_TASK STATEMENT_
Only one stretch of the listing below is wanted. Begin at the line that has "let band := speedBand", stop after the line that has "some trailPoint =>", and repeat every line in between exactly.

_EXCERPTED RECORDS_
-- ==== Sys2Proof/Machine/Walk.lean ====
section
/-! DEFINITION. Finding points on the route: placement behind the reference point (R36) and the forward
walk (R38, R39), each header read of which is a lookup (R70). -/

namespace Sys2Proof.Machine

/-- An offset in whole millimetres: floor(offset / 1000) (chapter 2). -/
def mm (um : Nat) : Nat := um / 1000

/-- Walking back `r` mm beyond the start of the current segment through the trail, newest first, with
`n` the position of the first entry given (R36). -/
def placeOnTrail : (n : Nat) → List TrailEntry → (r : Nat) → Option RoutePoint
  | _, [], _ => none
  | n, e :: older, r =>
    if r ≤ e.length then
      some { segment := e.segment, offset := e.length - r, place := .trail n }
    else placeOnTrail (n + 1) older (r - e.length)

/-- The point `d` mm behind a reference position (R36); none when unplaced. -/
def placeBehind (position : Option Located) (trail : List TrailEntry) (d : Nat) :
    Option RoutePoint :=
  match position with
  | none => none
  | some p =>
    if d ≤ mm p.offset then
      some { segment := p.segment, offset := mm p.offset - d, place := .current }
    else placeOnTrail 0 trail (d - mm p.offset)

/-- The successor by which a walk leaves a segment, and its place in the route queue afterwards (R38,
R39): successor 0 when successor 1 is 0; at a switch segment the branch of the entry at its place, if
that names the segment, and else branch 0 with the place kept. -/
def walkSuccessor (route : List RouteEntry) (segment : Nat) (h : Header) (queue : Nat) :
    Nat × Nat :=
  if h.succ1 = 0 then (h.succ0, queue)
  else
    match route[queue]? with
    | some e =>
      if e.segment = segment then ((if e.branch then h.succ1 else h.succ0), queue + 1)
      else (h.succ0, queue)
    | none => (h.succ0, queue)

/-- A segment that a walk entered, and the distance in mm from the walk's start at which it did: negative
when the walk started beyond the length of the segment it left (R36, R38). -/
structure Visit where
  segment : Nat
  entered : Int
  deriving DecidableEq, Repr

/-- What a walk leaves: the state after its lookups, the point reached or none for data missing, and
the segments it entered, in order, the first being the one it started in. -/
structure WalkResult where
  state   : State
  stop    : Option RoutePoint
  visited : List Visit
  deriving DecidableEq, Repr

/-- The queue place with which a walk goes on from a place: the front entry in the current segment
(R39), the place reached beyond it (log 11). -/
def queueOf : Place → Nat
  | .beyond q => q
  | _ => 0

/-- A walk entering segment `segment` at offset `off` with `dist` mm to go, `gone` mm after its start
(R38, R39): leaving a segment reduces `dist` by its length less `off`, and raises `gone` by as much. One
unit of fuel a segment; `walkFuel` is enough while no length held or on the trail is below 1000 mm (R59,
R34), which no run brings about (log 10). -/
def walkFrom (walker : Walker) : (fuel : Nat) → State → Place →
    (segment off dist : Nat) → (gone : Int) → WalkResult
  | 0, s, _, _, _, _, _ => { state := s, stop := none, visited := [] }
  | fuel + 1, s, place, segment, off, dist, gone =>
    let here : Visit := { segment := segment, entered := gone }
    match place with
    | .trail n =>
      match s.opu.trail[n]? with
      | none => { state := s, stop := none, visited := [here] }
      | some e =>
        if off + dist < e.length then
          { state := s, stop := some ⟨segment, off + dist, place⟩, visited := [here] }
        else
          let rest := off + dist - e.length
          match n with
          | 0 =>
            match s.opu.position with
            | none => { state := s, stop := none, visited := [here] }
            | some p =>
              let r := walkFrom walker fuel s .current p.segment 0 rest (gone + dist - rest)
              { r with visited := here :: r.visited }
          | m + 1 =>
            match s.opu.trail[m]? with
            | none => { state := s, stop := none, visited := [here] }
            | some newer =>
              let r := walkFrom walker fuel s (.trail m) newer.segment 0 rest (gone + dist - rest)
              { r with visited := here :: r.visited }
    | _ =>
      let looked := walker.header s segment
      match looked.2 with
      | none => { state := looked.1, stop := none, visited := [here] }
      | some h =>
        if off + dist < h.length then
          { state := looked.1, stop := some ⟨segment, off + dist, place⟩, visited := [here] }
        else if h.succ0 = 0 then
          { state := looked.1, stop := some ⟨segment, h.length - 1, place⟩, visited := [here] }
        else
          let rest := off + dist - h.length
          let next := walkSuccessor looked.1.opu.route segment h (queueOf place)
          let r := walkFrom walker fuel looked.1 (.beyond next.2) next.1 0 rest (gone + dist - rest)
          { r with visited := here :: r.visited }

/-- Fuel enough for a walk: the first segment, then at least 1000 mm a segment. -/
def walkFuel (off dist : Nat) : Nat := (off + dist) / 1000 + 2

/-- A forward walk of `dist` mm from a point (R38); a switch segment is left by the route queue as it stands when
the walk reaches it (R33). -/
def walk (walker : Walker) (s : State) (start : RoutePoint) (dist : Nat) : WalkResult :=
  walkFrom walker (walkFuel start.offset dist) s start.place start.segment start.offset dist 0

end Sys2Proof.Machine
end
...
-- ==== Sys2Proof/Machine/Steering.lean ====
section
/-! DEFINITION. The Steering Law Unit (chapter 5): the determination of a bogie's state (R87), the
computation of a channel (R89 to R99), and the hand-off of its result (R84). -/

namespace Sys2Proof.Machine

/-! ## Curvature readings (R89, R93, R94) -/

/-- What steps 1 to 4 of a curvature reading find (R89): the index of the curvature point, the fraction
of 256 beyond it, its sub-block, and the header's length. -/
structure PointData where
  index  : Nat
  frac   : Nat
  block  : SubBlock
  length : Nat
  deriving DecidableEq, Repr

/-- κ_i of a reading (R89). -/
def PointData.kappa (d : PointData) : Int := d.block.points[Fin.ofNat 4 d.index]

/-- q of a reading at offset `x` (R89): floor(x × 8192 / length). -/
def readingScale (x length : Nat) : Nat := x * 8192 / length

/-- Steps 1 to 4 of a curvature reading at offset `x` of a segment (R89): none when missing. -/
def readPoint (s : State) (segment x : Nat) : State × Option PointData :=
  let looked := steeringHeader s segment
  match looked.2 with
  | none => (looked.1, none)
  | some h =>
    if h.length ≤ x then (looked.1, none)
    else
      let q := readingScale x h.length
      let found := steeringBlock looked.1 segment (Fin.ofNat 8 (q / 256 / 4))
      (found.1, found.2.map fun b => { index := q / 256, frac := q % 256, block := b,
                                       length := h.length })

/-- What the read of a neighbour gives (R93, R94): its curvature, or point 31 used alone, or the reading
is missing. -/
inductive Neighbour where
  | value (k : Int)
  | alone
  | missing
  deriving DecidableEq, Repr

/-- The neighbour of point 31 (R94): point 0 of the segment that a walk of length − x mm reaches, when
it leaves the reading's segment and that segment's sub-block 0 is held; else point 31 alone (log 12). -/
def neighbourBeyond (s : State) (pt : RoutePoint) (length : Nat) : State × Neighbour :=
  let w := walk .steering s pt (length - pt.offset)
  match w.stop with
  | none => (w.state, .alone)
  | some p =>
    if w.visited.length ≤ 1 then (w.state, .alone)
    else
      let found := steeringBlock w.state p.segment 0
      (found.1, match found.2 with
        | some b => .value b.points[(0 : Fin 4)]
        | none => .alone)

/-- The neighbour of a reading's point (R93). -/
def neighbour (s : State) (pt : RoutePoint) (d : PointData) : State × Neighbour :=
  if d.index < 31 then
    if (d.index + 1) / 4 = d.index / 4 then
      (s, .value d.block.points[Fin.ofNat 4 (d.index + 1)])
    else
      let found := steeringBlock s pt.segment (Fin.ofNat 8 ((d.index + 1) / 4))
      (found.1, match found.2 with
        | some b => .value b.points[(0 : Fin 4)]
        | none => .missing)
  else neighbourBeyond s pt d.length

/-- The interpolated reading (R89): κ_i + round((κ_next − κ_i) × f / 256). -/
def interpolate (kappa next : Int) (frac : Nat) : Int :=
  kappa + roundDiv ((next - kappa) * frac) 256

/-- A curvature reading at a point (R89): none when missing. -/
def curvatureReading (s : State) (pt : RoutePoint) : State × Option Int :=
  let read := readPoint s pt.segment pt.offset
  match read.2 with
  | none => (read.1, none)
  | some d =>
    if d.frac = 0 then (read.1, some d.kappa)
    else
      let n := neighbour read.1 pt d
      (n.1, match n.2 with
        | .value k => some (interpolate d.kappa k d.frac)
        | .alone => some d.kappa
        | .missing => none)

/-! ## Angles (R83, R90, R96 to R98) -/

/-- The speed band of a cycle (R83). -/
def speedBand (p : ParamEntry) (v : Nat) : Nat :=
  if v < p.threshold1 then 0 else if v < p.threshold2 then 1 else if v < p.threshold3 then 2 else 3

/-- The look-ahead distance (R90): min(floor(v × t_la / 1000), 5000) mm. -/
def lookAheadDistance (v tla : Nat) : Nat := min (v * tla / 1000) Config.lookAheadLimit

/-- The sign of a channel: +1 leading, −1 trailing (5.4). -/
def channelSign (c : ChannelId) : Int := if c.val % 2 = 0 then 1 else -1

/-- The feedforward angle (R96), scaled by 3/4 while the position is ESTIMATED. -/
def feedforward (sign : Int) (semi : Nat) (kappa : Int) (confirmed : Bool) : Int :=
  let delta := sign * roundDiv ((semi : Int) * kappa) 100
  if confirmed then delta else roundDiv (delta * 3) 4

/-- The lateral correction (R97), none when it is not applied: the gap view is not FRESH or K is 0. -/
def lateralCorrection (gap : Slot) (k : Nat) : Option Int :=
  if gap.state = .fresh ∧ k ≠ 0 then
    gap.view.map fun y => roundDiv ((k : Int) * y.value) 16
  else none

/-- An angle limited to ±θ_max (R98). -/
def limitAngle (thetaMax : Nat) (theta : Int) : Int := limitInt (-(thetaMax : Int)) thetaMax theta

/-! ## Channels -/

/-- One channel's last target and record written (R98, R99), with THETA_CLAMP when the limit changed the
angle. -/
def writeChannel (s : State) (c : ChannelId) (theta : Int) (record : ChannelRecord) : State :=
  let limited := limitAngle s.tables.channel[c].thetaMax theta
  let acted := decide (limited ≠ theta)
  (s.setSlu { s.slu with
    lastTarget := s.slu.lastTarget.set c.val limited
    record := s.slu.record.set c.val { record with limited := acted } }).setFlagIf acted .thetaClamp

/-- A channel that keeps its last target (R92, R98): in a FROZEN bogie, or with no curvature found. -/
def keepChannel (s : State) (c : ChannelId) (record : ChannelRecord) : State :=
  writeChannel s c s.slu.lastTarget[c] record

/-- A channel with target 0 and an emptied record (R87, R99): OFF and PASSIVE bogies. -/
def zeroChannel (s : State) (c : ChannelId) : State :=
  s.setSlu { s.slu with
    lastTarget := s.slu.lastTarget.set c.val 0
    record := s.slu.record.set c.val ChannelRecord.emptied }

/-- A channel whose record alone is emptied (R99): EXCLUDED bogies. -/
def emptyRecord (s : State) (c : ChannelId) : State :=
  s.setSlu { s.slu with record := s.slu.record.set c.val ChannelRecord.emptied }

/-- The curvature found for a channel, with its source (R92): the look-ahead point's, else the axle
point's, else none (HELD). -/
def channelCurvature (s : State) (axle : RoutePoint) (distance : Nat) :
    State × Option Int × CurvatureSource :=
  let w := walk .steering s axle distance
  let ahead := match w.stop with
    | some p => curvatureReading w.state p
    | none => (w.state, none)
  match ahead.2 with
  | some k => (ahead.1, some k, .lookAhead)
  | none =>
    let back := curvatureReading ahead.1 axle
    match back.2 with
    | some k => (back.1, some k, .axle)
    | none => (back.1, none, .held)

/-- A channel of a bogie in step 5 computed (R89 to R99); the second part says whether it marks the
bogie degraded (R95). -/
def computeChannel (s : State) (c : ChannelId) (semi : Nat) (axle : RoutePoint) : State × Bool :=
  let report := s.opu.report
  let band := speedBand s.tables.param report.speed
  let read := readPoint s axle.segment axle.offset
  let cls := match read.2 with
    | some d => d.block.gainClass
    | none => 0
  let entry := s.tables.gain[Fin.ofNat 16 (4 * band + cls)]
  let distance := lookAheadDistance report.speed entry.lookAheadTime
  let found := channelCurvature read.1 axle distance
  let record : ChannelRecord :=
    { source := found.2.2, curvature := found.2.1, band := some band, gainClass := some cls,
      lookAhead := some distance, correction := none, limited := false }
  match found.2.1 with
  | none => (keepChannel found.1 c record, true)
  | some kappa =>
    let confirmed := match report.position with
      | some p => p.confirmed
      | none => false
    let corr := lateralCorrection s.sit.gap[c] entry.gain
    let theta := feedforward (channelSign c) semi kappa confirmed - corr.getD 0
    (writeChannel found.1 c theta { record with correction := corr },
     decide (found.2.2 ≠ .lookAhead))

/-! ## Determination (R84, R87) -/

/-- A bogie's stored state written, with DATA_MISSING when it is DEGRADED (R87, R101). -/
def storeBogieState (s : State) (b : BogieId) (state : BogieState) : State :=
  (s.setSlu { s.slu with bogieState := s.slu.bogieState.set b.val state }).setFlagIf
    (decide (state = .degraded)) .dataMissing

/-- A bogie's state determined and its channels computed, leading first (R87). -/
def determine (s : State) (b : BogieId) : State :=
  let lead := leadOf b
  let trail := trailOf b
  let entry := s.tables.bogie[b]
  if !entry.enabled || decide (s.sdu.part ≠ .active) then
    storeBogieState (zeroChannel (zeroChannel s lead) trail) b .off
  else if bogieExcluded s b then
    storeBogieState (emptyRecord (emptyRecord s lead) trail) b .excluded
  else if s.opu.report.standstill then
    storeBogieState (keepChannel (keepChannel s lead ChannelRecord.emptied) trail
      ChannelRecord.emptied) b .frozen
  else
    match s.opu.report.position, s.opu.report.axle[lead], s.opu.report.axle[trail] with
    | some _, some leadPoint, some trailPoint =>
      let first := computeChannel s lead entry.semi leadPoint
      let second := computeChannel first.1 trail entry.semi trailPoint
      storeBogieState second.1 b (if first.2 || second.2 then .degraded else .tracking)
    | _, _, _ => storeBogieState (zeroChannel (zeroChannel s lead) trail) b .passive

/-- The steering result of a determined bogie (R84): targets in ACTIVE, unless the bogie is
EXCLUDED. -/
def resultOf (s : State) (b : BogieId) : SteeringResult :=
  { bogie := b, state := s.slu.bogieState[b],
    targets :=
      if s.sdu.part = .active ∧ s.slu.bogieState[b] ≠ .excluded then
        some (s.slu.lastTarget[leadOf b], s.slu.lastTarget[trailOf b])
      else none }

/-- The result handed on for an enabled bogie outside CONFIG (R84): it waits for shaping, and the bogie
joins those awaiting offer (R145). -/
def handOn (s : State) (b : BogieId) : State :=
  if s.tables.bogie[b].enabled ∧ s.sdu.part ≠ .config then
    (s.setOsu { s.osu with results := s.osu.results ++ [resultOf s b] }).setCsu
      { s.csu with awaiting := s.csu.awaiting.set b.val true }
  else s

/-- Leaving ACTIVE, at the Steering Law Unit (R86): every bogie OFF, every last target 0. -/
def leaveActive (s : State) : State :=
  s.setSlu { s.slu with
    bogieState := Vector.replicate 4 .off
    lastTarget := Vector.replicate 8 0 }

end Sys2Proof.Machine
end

_ANSWER TO THIS TASK_
  let band := speedBand s.tables.param report.speed
  let read := readPoint s axle.segment axle.offset
  let cls := match read.2 with
    | some d => d.block.gainClass
    | none => 0
  let entry := s.tables.gain[Fin.ofNat 16 (4 * band + cls)]
  let distance := lookAheadDistance report.speed entry.lookAheadTime
  let found := channelCurvature read.1 axle distance
  let record : ChannelRecord :=
    { source := found.2.2, curvature := found.2.1, band := some band, gainClass := some cls,
      lookAhead := some distance, correction := none, limited := false }
  match found.2.1 with
  | none => (keepChannel found.1 c record, true)
  | some kappa =>
    let confirmed := match report.position with
      | some p => p.confirmed
      | none => false
    let corr := lateralCorrection s.sit.gap[c] entry.gain
    let theta := feedforward (channelSign c) semi kappa confirmed - corr.getD 0
    (writeChannel found.1 c theta { record with correction := corr },
     decide (found.2.2 ≠ .lookAhead))

/-! ## Determination (R84, R87) -/

/-- A bogie's stored state written, with DATA_MISSING when it is DEGRADED (R87, R101). -/
def storeBogieState (s : State) (b : BogieId) (state : BogieState) : State :=
  (s.setSlu { s.slu with bogieState := s.slu.bogieState.set b.val state }).setFlagIf
    (decide (state = .degraded)) .dataMissing

/-- A bogie's state determined and its channels computed, leading first (R87). -/
def determine (s : State) (b : BogieId) : State :=
  let lead := leadOf b
  let trail := trailOf b
  let entry := s.tables.bogie[b]
  if !entry.enabled || decide (s.sdu.part ≠ .active) then
    storeBogieState (zeroChannel (zeroChannel s lead) trail) b .off
  else if bogieExcluded s b then
    storeBogieState (emptyRecord (emptyRecord s lead) trail) b .excluded
  else if s.opu.report.standstill then
    storeBogieState (keepChannel (keepChannel s lead ChannelRecord.emptied) trail
      ChannelRecord.emptied) b .frozen
  else
    match s.opu.report.position, s.opu.report.axle[lead], s.opu.report.axle[trail] with
    | some _, some leadPoint, some trailPoint =>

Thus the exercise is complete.